**WHAT YOU SHOULD DO**:
Among the lines below, tally those that hold "ticks". Return the number and nothing more.

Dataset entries
-- Opening Marker --
-- ==== Sys2Proof/Machine/Dispatch.lean ====
section
/-! DEFINITION. One arm per constructor of Instr, each a call of its meaning. -/

namespace Sys2Proof.Machine

def exec (i : Instr) (s : State) : Host.Outcome State Fault Refusal :=
  match i with
  | .crcGen append => Sys2Proof.Machine.execCrcGen append s
  | .crcVerify src => Sys2Proof.Machine.execCrcVerify src s
  | .encReadHolding => Sys2Proof.Machine.execEncReadHolding s
  | .encReadInput => Sys2Proof.Machine.execEncReadInput s
  | .encWriteSingle ord => Sys2Proof.Machine.execEncWriteSingle ord s
  | .encWriteMultiple ord => Sys2Proof.Machine.execEncWriteMultiple ord s
  | .encCustom fc => Sys2Proof.Machine.execEncCustom fc s
  | .encResetEnergy form => Sys2Proof.Machine.execEncResetEnergy form s
  | .dirTx => Sys2Proof.Machine.execDirTx s
  | .dirRx => Sys2Proof.Machine.execDirRx s
  | .txSend => Sys2Proof.Machine.execTxSend s
  | .rxDiscard => Sys2Proof.Machine.execRxDiscard s
  | .rxRead => Sys2Proof.Machine.execRxRead s
  | .decValidate => Sys2Proof.Machine.execDecValidate s
  | .decExtract => Sys2Proof.Machine.execDecExtract s
  | .frameReadHoldingReq a start count => Sys2Proof.Machine.execFrameReadHoldingReq a start count s
  | .frameReadInputReq a start count => Sys2Proof.Machine.execFrameReadInputReq a start count s
  | .frameWriteSingleReq a reg v => Sys2Proof.Machine.execFrameWriteSingleReq a reg v s
  | .frameWriteMultipleReq a start vs => Sys2Proof.Machine.execFrameWriteMultipleReq a start vs s
  | .frameResetEnergyReq a phase => Sys2Proof.Machine.execFrameResetEnergyReq a phase s
  | .frameCustomReq a fc extra => Sys2Proof.Machine.execFrameCustomReq a fc extra s
  | .frameExceptionRsp a func code => Sys2Proof.Machine.execFrameExceptionRsp a func code s
  | .frameReadRsp a func data => Sys2Proof.Machine.execFrameReadRsp a func data s

end Sys2Proof.Machine
end

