-- ==== Sys2Proof/Certificates/Slice0/Obligations.lean ====
section
/-! DEFINITION. The statements for the provers. Every statement about a command quantifies over every state and
every parameter setting that meets its hypotheses; a draw (10_state.md R39) is whatever it is. -/

open Sys2Proof Sys2Proof.Machine

/-! ## Encoding -/

/-- Every well-formed instruction decodes from its encoding, with every operand (30_encoding.md R70-R84). -/
def Obligations.DecodeOfEncodeIsTheInstruction : Prop :=
  ∀ i : Instr, i.wf = true → decode (encode i) = .ok i

/-- Whatever the decoder accepts is the encoding of the well-formed instruction it answers, and no bit is dropped
(R70, R77). That no frame stands for two instructions is the model's choice (log 5): R82 covers every function
code, so a frame with the layout of R78-R81 fits its own row and FRAME_CUSTOM_REQ; the model reads it as its own
row, and a custom frame is well formed only without such a layout and with at most 252 extra bytes. -/
def Obligations.EncodeOfDecodeIsTheWord : Prop :=
  ∀ (f : Fetched) (i : Instr), decode f = .ok i → i.wf = true ∧ encode i = f

/-- A command word decodes exactly when it matches a row of the opcode table, and no word matches two (R70). -/
def Obligations.CommandWordsAreTheTableRows : Prop :=
  (∀ w : DWord, (∃ i, decodeCommand w = .ok i) ↔ ∃ r ∈ commandRows, matchesRow w r) ∧
    commandRows.Pairwise (fun r r' => ∀ w, ¬ (matchesRow w r ∧ matchesRow w r'))

/-- Words written out from the opcode map (R72) and frames from the source's scenarios decode to their rows. -/
def Obligations.SpecWordsDecodeToTheirInstructions : Prop :=
  decodeCommand 0x00010001#32 = .ok (.crcGen true) ∧
  decodeCommand 0x00000410#32 = .ok .encReadInput ∧
  decodeCommand 0x00010012#32 = .ok (.encWriteMultiple .lowFirst) ∧
  decodeCommand 0x00004213#32 = .ok (.encCustom 0x42#8) ∧
  decodeCommand 0x00000023#32 = .ok .rxDiscard ∧
  decodeCommand 0x00000032#32 = .ok .decExtract ∧
  decodeFrame .request [0xF8#8, 0x04#8, 0x00#8, 0x00#8, 0x00#8, 0x01#8, 0x25#8, 0xA3#8] =
    .ok (.frameReadInputReq 0xF8#8 0x0000#16 0x0001#16) ∧
  decodeFrame .response [0xF8#8, 0x84#8, 0x02#8, 0x12#8, 0xF0#8] = .ok (.frameExceptionRsp 0xF8#8 0x04#7 0x02#8) ∧
  decodeFrame .response [0xF8#8, 0x04#8, 0x02#8, 0x08#8, 0x98#8, 0x23#8, 0x4E#8] =
    .ok (.frameReadRsp 0xF8#8 0x04#7 [0x08#8, 0x98#8])

/-! ## A step -/

/-- A host write of a command word to `CMD` stores the word and runs the instruction it decodes to (R23, R70). -/
def Obligations.StepRunsTheCommandWritten : Prop :=
  ∀ (s : State) (rest : List Input) (w : DWord) (i : Instr),
    s.inputs = .hostWrite .w32 s.params.base w :: rest → decode (.command w) = .ok i →
    step s = exec i { s with inputs := rest, cmd := w }
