/-- Settles O32: the flush is the one draw, and with a line the level logged is the one the director agrees with. -/
theorem txSendFollowsItsRule : Obligations.TxSendFollowsItsRule := by
  refine ⟨rfl, fun s => ⟨exec_txSend_of_not_directed, fun hd => ⟨exec_txSend_of_none hd, fun F hF => ?_⟩⟩⟩
  refine ⟨s.send F, s.drawValue, exec_txSend_of_some hd hF, s.send_now F, ⟨?_, rfl⟩, fun hline hdir => ?_⟩
  · rw [s.send_now]; omega
  · rw [s.send_txq, hdir.de_of_directed hd, hline]

/-! ### RX_DISCARD -/

/-- Where the queue is bytes that have arrived and then one that has not, or none, discarding leaves the latter and
what stands behind it (R144). -/
theorem State.discardArrived_eq {old rest : List RxEntry} (hq : s.rxq = old ++ rest)
    (hold : ∀ e ∈ old, e.tick ≤ s.now) (hrest : ∀ e ∈ rest.head?, s.now < e.tick) :
    s.discardArrived = { s with rxq := rest } := by
  have hkept : rest.dropWhile (fun e => decide (e.tick ≤ s.now)) = rest := by
    cases rest with
    | nil => rfl
    | cons e rest => exact List.dropWhile_cons_of_neg (by simpa using hrest e rfl)
  rw [State.discardArrived, hq, List.dropWhile_append_of_pos (by simpa using hold), hkept]

/-- Settles O33: what is left once the arrived bytes are discarded, then one draw of ticks. -/
theorem rxDiscardFollowsItsRule : Obligations.RxDiscardFollowsItsRule := by
  refine ⟨rfl, fun s old rest hq hold hrest => ⟨_, rfl, ?_⟩⟩
  rw [State.discardArrived_eq hq hold hrest]
  exact State.complete_after_of (u := { s with rxq := rest }) .ok rfl

end Sys2Proof.Machine

/-! PROOFS. The frame decoder (43_decoder.md R160-R164): the length condition, and what the end of a read says about
what was consumed. -/

namespace Sys2Proof.Machine

/-! ### The length condition -/

theorem excBit_iff_and_ne_zero (b : Byte) : excBit b = true ↔ b &&& 0x80#8 ≠ 0#8 := by
  have hmask : b &&& 0x80#8 = if b.getLsbD 7 then 0x80#8 else 0#8 := BitVec.and_twoPow b 7
  rw [excBit, hmask]
  cases b.getLsbD 7 <;> simp

theorem byteAt_of_getElem? {F : List Byte} {i : Nat} {b : Byte} (h : F[i]? = some b) : byteAt F i = b := by
  rw [byteAt, List.getD_eq_getElem?_getD, h, Option.getD_some]

theorem lengthNeeded_of_exception {buf : List Byte} (L : Nat) (h2 : 2 ≤ buf.length)
    (hexc : excBit (byteAt buf 1) = true) : lengthNeeded true buf L = min L 5 := by
  simp [lengthNeeded, h2, hexc]

theorem lengthNeeded_of_not_exception {early : Bool} {buf : List Byte} (L : Nat)
    (h : early = false ∨ buf.length < 2 ∨ excBit (byteAt buf 1) = false) : lengthNeeded early buf L = L := by
  rcases h with h | h | h <;> simp [lengthNeeded, h]

/-- Settles O60: byte 1 is there from two bytes on, and its bit 7 is what the mask leaves. -/
theorem lengthConditionFollowsItsRule : Obligations.LengthConditionFollowsItsRule := by
  refine fun early buf L => ⟨fun b hearly hb hbit => ?_, fun h => lengthNeeded_of_not_exception L ?_⟩
  · obtain ⟨h2, -⟩ := List.getElem?_eq_some_iff.1 hb
    have hexc : excBit (byteAt buf 1) = true := by rwa [byteAt_of_getElem? hb, excBit_iff_and_ne_zero]
    rw [hearly, lengthNeeded_of_exception L h2 hexc, Nat.min_def]
  · refine h.imp_right (Or.imp_right ?_)
    rintro ⟨b, hb, hbit⟩
    rw [byteAt_of_getElem? hb, ← Bool.not_eq_true, excBit_iff_and_ne_zero, not_not]
    exact hbit

/-! ### What the end of a read says -/

/-- Settles O36: of the ways a read ends, the one that answers a frame. -/
theorem readerReturnsFromTheFirstMatch : Obligations.ReaderReturnsFromTheFirstMatch := by
  intro p A L T I start n q q' buf hcap h
  obtain ⟨g, f, hq, hg, hstart, -, -, hend⟩ := readResponse_ends hcap A L T I start q
  rw [h] at hq hend
  rcases hend with ⟨hok, hne, hlen, hL, hbefore, hhead⟩ | ⟨-, -, hkind⟩ | ⟨hov, -⟩
  · obtain rfl : buf = f.map RxEntry.byte := by simpa using hok
    exact ⟨g, f, hq, hg, rfl, hstart.resolve_left hne, by simpa using hL, by simpa using hlen, hbefore, hhead⟩
  · simp at hkind
  · simp at hov

/-- A timeout of 0 ends the read before it polls (R165). -/
theorem readResponse_of_timeout_zero (p : Params) (A : Byte) (L I start : Nat) (q : List RxEntry) :
    readResponse p A L 0 I start q = (.noResponse, start, q) := by
  simp [readResponse, Reader.loop, Reader.complete, Reader.classify]

/-- The four kinds of a timeout exclude each other (R164). -/
theorem timeout_kinds_exclusive {r : ReadResult} {g f : List RxEntry} {needed : Nat}
    (h : (r = .noResponse ∧ g = [] ∧ f = []) ∨ (r = .addressNeverSeen ∧ g ≠ [] ∧ f = []) ∨
      (r = .truncated ∧ f ≠ [] ∧ f.length < needed) ∨ (r = .unterminated ∧ f ≠ [] ∧ needed ≤ f.length)) :
    (r = .noResponse ↔ g = [] ∧ f = []) ∧ (r = .addressNeverSeen ↔ g ≠ [] ∧ f = []) ∧
      (r = .truncated ↔ f ≠ [] ∧ f.length < needed) ∧ (r = .unterminated ↔ f ≠ [] ∧ needed ≤ f.length) := by
  rcases h with ⟨rfl, hg, hf⟩ | ⟨rfl, hg, hf⟩ | ⟨rfl, hf, hlen⟩ | ⟨rfl, hf, hlen⟩
  · simp [hg, hf]
  · simp [hg, hf]
  · simp [hf, hlen]
  · simp [hf, hlen]

/-- Settles O37: of the ways a read ends, the timeouts and the overflow. -/
theorem readerFailuresSayWhatWasConsumed : Obligations.ReaderFailuresSayWhatWasConsumed := by
  intro p A L T I start n q q' r hcap h hfail
  obtain ⟨g, f, hq, hg, hstart, -, -, hend⟩ := readResponse_ends hcap A L T I start q
  rw [h] at hq hend
  refine ⟨g, f, hq, hg, hstart, ?_⟩
  rcases hend with ⟨hok, -⟩ | ⟨hn, hhead, hkind⟩ | ⟨hov, hn, hlen⟩
  · exact absurd hok (hfail _)
  · have hne : r ≠ .overflow := by
      rintro rfl
      simp at hkind
    refine ⟨fun hov => absurd hov hne, fun _ => ⟨hn, fun hT => hhead (.inl hT), fun hT => ?_,
      timeout_kinds_exclusive hkind⟩⟩
    rw [hT, readResponse_of_timeout_zero] at h
    simp only [Prod.mk.injEq] at h
    exact ⟨h.1.symm, h.2.2.symm⟩
  · exact ⟨fun _ => ⟨hlen, hn⟩, fun hne => absurd hov hne⟩

end Sys2Proof.Machine

/-! PROOFS. The frame decoder (43_decoder.md R167): resynchronisation, as a run of the reader's loop. -/

namespace Sys2Proof.Machine

namespace Reader

/-! ### One turn of the loop -/

section
variable {p : Params} {A : Byte} {L I left now : Nat} {q q' : List RxEntry} {r r' : Reader}

theorem loop_of_complete (h : r.complete p.excEarly L I now = true) :
    loop p A L I left now q r = (.ok r.buf, now, q) := by
  cases left <;> rw [loop, if_pos h]

theorem loop_of_poll (h : r.complete p.excEarly L I now = false) (hp : poll p.rxbCap A now q r = (q', some r')) :
    loop p A L I (left + 1) now q r = loop p A L I left (now + 1) q' r' := by
  rw [loop, if_neg (by simp [h]), hp]

theorem poll_of_not_arrived {cap : Nat} (h : ∀ e ∈ q.head?, now < e.tick) : poll cap A now q r = (q, some r) := by
  cases q with
  | nil => rfl
  | cons e q => rw [poll, if_neg (not_le.2 (h e rfl))]

/-- The completion test on what was consumed (R162). -/
theorem Holds.complete_iff {cap : Nat} {early : Bool} {g f : List RxEntry} (h : Holds cap A g f r) :
    r.complete early L I now = true ↔
      f ≠ [] ∧ lengthNeeded early (f.map RxEntry.byte) L ≤ f.length ∧ I ≤ now - r.last := by
  simp only [complete, Bool.and_eq_true, decide_eq_true_eq, h.matched, h.buf, List.length_map, and_assoc]

end

/-! ### Garbage, frame and rest -/

/-- The first address byte splits a sequence in one way only into garbage and what follows it. -/
theorem garbage_unique {A : Byte} {g g' x x' : List RxEntry} (hg : ∀ e ∈ g, e.byte ≠ A)
    (hg' : ∀ e ∈ g', e.byte ≠ A) (hx : ∃ tail, x.map RxEntry.byte = A :: tail)
    (hx' : x' = [] ∨ ∃ tail, x'.map RxEntry.byte = A :: tail) (h : g' ++ x' = g ++ x) : g' = g ∧ x' = x := by
  induction g generalizing g' with
  | nil =>
    cases g' with
    | nil => exact ⟨rfl, h⟩
    | cons e g' =>
      obtain ⟨tail, hx⟩ := hx
      rw [← List.nil_append x, ← h] at hx
      exact absurd (List.cons.inj hx).1 (hg' e (by simp))
  | cons e g ih =>
    cases g' with
    | nil =>
      obtain rfl : x' = e :: (g ++ x) := h
      obtain ⟨tail, hx'⟩ := hx'.resolve_left (by simp)
      exact absurd (List.cons.inj hx').1 (hg e (by simp))
    | cons e' g' =>
      obtain ⟨rfl, htails⟩ := List.cons.inj h
      obtain ⟨rfl, rfl⟩ := ih (fun x hx => hg x (List.mem_cons_of_mem _ hx))
        (fun x hx => hg' x (List.mem_cons_of_mem _ hx)) htails
      exact ⟨rfl, rfl⟩

/-- The conditions of R167 on a read from tick `start`: garbage `g` without the address, a frame `f` that begins with
it, fits, is long enough and has no gap of `I` ticks, then `I` ticks without a byte. `final` is the tick at which the
frame's last byte is consumed. -/
structure Resync (p : Params) (A : Byte) (L I start final : Nat) (g f rest : List RxEntry) : Prop where
  idle : 1 ≤ I
  garbage : ∀ e ∈ g, e.byte ≠ A
  starts : ∃ tail, f.map RxEntry.byte = A :: tail
  fits : f.length ≤ p.rxbCap
  enough : lengthNeeded p.excEarly (f.map RxEntry.byte) L ≤ f.length
  gaps : ∀ (i : Nat) (x y : RxEntry), f[i]? = some x → f[i + 1]? = some y → y.tick < x.tick + I
  quiet : ∀ e ∈ rest.head?, final + I ≤ e.tick
  started : start ≤ final
  arrived : ∀ e ∈ g ++ f, e.tick ≤ final
  last : final = start ∨ ∃ e ∈ f, e.tick = final

namespace Resync

variable {p : Params} {A : Byte} {L I start final : Nat} {g f rest : List RxEntry}

theorem frame_ne_nil (h : Resync p A L I start final g f rest) : f ≠ [] := by
  rintro rfl
  simpa using h.starts

theorem one_le_cap (h : Resync p A L I start final g f rest) : 1 ≤ p.rxbCap :=
  (List.length_pos_of_ne_nil h.frame_ne_nil).trans_le h.fits

/-- A part of the frame is followed by its next byte within `I` ticks. -/
theorem next_within (h : Resync p A L I start final g f rest) {f' q : List RxEntry} {y : RxEntry} (hf : f' ≠ [])
    (hsplit : f' ++ y :: q = f) : ∃ x ∈ f', y.tick < x.tick + I := by
  obtain ⟨l, x, rfl⟩ := List.eq_nil_or_concat' f' |>.resolve_left hf
  refine ⟨x, by simp, h.gaps l.length x y ?_ ?_⟩ <;> simp [← hsplit]

/-- What has arrived by the tick of the frame's last byte is no byte of the rest. -/
theorem polled_before_rest (h : Resync p A L I start final g f rest) {now : Nat} {q c q' : List RxEntry}
    (hq : q ++ rest = c ++ q') (hc : ∀ e ∈ c, e.tick ≤ now) (hnow : now ≤ final) :
    ∃ d, q = c ++ d ∧ q' = d ++ rest := by
  rcases List.append_eq_append_iff.1 hq with ⟨late, rfl, hrest⟩ | ⟨d, hd⟩
  · cases late with
    | nil => exact ⟨[], by simp, by simpa using hrest.symm⟩
    | cons e late =>
      have hquiet := h.quiet e (by simp [hrest])
      have harrived := hc e (by simp)
      have := h.idle
      omega
  · exact ⟨d, hd⟩

/-- Once the frame is consumed the reader completes after `I` quiet ticks. -/
theorem loop_waits (h : Resync p A L I start final g f rest) {r : Reader} (hr : Holds p.rxbCap A g f r)
    (hlast : r.last = final) :
    ∀ {left now : Nat}, final ≤ now → now ≤ final + I → final + I ≤ now + left →
      loop p A L I left now rest r = (.ok (f.map RxEntry.byte), final + I, rest) := by
  have hf := h.frame_ne_nil
  intro left
  induction left with
  | zero =>
    intro now h1 h2 h3
    obtain rfl : now = final + I := by omega
    rw [loop_of_complete (hr.complete_iff.2 ⟨hf, h.enough, by omega⟩), hr.buf]
  | succ left ih =>
    intro now h1 h2 h3
    by_cases hnow : now = final + I
    · rw [loop_of_complete (hr.complete_iff.2 ⟨hf, h.enough, by omega⟩), hr.buf, hnow]
    · have hopen : r.complete p.excEarly L I now = false := by
        rw [← Bool.not_eq_true, hr.complete_iff]
        omega
      have hquiet : ∀ e ∈ rest.head?, now < e.tick := fun e he => by
        have := h.quiet e he
        omega
      rw [loop_of_poll hopen (poll_of_not_arrived hquiet)]
      exact ih (by omega) (by omega) (by omega)

end Resync

/-- The reader at tick `now` of the read has consumed `g'` and `f'` of the garbage and the frame, `q` is still to
come, and every byte that came before `now` was polled. -/
structure Receiving (p : Params) (A : Byte) (start final now : Nat) (g f g' f' q : List RxEntry) (r : Reader) :
    Prop where
  holds : Holds p.rxbCap A g' f' r
  split : g' ++ f' ++ q = g ++ f
  consumed : ∀ e ∈ g' ++ f', e.tick ≤ now
  coming : now = start ∨ ∀ e ∈ q.head?, now ≤ e.tick
  started : start ≤ r.last
  last : r.last ≤ now
  inTime : r.last ≤ final

namespace Receiving

variable {p : Params} {A : Byte} {L I start final now : Nat} {g f rest g' f' q : List RxEntry} {r : Reader}

theorem start_of_read (h : Resync p A L I start final g f rest) :
    Receiving p A start final start g f [] [] (g ++ f) { buf := [], matched := false, seen := 0, last := start } where
  holds := holds_start _ _ _
  split := rfl
  consumed := by simp
  coming := .inl rfl
  started := Nat.le_refl _
  last := Nat.le_refl _
  inTime := h.started

theorem now_le_final (hr : Receiving p A start final now g f g' f' q r) (h : Resync p A L I start final g f rest)
    (hq : q ≠ []) : now ≤ final := by
  rcases hr.coming with hstart | hhead
  · exact hstart ▸ h.started
  · obtain ⟨y, q, rfl⟩ := List.exists_cons_of_ne_nil hq
    exact (hhead y rfl).trans (h.arrived y (by simp [← hr.split]))

/-- While bytes are still to come the reader does not complete: a part of the frame has no gap of `I` ticks. -/
theorem not_complete (hr : Receiving p A start final now g f g' f' q r) (h : Resync p A L I start final g f rest)
    (hq : q ≠ []) : r.complete p.excEarly L I now = false := by
  rw [← Bool.not_eq_true, hr.holds.complete_iff]
  rintro ⟨hf, -, hI⟩
  have hidle := h.idle
  rcases hr.coming with hstart | hhead
  · have := hr.started
    omega
  · obtain ⟨y, q, rfl⟩ := List.exists_cons_of_ne_nil hq
    obtain ⟨tail, htail⟩ := hr.holds.starts.resolve_left hf
    obtain ⟨-, hframe⟩ := garbage_unique h.garbage hr.holds.garbage h.starts (x' := f' ++ y :: q)
      (.inr ⟨tail ++ (y :: q).map RxEntry.byte, by simp [htail]⟩) (by rw [← hr.split, List.append_assoc])
    obtain ⟨x, hx, hgap⟩ := h.next_within hf hframe
    have hbefore := hr.holds.before hf x (by simp [hx])
    have hcome := hhead y rfl
    omega

/-- A poll takes bytes of the garbage and the frame only, and none of them overflows. -/
theorem poll_receives (hr : Receiving p A start final now g f g' f' q r) (h : Resync p A L I start final g f rest)
    (hq : q ≠ []) :
    ∃ g1 f1 d r1, poll p.rxbCap A now (q ++ rest) r = (d ++ rest, some r1) ∧
      Receiving p A start final (now + 1) g f g1 f1 d r1 := by
  have hnow := hr.now_le_final h hq
  obtain ⟨c, q', hc, harrived, hres⟩ := poll_spec h.one_le_cap (q ++ rest) r g' f' hr.holds hr.consumed
  obtain ⟨d, rfl, rfl⟩ := h.polled_before_rest hc harrived hnow
  have hsplit : g' ++ f' ++ c ++ d = g ++ f := by rw [← hr.split, List.append_assoc]
  rcases hres with ⟨r1, g1, f1, hp, hgf, hr1, hl, hhead⟩ | ⟨g1, f1, -, hgf, hg1, ⟨tail, htail⟩, hlen⟩
  · have hstarted := hr.started
    have hlast := hr.last
    refine ⟨g1, f1, d, r1, hp, hr1, by rw [hgf, hsplit], fun e he => ?_, .inr fun e he => ?_, by omega, by omega,
      by omega⟩
    · rw [hgf] at he
      exact Nat.le_succ_of_le ((List.mem_append.1 he).elim (hr.consumed e) (harrived e))
    · exact hhead e (by simp [Option.mem_def.1 he])
  · obtain ⟨-, hframe⟩ := garbage_unique h.garbage hg1 h.starts (x' := f1 ++ d)
      (.inr ⟨tail ++ d.map RxEntry.byte, by simp [htail]⟩) (by rw [← hsplit, ← hgf, List.append_assoc])
    have hfits := h.fits
    rw [← hframe, List.length_append] at hfits
    omega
-- Closing Marker --
**EXERCISE OUTPUT**:
5